● Task objective: Using the data below, return the stretch from the line that contains "wrote (R24). -/" through the line that contains "turns : List Turn", both included, exactly as it stands and nothing beyond it.

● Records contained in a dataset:
^^^^^^^^

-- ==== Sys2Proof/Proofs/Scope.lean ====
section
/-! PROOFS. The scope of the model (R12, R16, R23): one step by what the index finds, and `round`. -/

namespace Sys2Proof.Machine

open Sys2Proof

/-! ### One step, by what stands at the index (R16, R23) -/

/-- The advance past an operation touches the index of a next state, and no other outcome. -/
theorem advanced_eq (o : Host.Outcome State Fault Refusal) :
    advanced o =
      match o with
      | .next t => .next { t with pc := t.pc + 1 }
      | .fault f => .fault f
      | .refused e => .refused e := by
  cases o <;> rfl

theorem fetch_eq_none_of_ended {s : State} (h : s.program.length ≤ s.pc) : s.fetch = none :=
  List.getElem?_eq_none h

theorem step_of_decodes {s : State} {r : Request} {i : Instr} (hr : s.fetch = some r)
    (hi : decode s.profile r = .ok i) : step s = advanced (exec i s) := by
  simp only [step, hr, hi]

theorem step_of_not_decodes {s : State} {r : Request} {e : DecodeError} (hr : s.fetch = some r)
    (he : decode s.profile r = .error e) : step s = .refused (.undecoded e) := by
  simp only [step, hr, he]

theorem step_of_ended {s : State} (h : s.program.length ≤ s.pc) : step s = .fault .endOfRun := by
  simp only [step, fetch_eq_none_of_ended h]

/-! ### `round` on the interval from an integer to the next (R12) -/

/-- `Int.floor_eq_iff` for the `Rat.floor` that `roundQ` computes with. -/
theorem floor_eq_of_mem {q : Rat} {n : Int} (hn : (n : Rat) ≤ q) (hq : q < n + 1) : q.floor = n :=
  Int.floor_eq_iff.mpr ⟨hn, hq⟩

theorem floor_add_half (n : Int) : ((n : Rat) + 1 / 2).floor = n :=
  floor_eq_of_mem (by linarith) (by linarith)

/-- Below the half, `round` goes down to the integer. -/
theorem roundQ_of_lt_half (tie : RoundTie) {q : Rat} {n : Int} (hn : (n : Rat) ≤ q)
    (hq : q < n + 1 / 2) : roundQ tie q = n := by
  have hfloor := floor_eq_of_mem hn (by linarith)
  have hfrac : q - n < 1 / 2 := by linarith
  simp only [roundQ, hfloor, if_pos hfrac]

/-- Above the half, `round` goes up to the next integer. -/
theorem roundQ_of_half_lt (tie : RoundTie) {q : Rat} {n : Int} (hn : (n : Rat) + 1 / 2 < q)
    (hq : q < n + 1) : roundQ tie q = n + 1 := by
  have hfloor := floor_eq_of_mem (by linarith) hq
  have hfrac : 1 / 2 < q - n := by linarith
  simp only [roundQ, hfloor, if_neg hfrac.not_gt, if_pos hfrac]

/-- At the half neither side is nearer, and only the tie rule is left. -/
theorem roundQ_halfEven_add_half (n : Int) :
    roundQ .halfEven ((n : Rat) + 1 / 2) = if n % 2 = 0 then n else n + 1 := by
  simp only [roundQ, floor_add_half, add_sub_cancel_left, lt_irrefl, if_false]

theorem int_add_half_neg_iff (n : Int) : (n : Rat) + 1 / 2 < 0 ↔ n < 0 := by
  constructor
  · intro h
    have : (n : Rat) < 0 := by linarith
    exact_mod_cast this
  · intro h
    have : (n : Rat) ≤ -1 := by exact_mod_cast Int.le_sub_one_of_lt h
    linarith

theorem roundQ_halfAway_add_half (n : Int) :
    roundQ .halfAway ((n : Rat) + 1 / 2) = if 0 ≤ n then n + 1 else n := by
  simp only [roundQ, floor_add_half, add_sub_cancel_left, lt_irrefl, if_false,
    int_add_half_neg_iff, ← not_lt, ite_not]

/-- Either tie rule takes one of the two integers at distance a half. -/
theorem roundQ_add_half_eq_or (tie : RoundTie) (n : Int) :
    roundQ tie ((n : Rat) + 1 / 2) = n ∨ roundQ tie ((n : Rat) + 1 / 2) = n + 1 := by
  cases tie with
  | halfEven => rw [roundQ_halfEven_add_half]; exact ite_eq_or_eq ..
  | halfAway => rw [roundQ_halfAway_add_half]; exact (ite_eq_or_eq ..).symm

^^^^^^^^

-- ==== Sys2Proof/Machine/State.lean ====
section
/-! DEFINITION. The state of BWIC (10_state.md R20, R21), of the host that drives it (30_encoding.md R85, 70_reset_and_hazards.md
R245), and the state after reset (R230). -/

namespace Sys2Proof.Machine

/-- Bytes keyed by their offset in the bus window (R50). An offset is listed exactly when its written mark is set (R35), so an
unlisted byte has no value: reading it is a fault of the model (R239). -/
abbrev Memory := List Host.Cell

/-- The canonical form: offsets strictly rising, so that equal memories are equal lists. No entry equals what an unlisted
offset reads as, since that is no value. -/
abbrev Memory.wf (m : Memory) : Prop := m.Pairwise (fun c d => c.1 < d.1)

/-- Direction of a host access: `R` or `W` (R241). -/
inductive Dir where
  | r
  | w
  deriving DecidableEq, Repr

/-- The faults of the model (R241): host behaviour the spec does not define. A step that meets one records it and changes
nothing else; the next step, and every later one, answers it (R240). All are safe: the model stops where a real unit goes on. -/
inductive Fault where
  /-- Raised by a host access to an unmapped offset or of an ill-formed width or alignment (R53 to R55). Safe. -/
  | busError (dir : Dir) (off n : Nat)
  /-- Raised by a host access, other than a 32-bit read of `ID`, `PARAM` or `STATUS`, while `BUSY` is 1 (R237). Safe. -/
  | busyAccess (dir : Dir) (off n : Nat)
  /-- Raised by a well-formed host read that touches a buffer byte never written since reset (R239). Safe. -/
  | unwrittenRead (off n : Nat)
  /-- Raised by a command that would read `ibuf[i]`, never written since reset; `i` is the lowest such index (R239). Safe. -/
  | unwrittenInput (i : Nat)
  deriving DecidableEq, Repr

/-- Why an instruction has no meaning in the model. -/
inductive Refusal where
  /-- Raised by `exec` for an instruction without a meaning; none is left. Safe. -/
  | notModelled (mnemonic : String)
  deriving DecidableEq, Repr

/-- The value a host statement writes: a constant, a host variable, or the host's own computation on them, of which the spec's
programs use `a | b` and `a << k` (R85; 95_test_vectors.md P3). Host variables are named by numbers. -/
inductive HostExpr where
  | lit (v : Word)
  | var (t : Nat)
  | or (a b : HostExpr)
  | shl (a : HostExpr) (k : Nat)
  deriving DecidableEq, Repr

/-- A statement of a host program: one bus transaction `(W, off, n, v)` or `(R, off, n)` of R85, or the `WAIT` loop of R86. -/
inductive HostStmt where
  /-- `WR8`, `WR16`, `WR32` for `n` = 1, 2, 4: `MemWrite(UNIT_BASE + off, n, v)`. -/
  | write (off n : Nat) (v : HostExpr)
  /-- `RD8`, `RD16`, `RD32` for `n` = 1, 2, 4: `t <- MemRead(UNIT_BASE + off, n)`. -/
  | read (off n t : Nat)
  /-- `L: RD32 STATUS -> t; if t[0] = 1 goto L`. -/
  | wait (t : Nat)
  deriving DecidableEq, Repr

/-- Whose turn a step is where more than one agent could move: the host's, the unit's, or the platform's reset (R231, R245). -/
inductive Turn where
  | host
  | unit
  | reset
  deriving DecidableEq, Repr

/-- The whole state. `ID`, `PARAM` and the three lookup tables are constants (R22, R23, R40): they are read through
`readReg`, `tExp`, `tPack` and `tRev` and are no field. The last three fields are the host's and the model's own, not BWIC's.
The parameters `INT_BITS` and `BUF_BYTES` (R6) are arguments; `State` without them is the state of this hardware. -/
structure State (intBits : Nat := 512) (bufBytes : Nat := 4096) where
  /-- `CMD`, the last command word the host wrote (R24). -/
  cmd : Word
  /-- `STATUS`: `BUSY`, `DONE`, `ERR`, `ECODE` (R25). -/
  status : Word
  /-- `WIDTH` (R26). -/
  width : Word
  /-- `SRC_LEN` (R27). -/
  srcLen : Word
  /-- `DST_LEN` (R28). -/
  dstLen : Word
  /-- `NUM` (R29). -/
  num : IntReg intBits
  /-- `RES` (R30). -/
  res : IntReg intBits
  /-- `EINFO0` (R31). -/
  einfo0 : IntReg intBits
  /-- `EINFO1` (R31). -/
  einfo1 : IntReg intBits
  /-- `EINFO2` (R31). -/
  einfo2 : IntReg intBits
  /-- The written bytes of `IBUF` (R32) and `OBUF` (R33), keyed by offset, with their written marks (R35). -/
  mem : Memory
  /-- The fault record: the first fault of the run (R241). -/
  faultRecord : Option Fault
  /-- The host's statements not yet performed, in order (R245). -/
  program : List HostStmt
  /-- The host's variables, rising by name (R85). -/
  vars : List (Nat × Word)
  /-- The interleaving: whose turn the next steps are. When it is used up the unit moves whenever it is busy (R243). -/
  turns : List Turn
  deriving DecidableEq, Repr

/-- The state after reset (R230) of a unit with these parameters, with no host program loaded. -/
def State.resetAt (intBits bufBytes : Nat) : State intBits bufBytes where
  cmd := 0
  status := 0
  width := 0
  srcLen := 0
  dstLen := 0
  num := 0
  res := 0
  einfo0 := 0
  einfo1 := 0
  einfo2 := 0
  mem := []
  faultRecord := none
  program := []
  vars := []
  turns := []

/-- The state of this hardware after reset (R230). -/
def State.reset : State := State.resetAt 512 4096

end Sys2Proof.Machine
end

^^^^^^^^

● Result of this task:
  /-- `CMD`, the last command word the host wrote (R24). -/
  cmd : Word
  /-- `STATUS`: `BUSY`, `DONE`, `ERR`, `ECODE` (R25). -/
  status : Word
  /-- `WIDTH` (R26). -/
  width : Word
  /-- `SRC_LEN` (R27). -/
  srcLen : Word
  /-- `DST_LEN` (R28). -/
  dstLen : Word
  /-- `NUM` (R29). -/
  num : IntReg intBits
  /-- `RES` (R30). -/
  res : IntReg intBits
  /-- `EINFO0` (R31). -/
  einfo0 : IntReg intBits
  /-- `EINFO1` (R31). -/
  einfo1 : IntReg intBits
  /-- `EINFO2` (R31). -/
  einfo2 : IntReg intBits
  /-- The written bytes of `IBUF` (R32) and `OBUF` (R33), keyed by offset, with their written marks (R35). -/
  mem : Memory
  /-- The fault record: the first fault of the run (R241). -/
  faultRecord : Option Fault
  /-- The host's statements not yet performed, in order (R245). -/
  program : List HostStmt
  /-- The host's variables, rising by name (R85). -/
  vars : List (Nat × Word)
  /-- The interleaving: whose turn the next steps are. When it is used up the unit moves whenever it is busy (R243). -/
  turns : List Turn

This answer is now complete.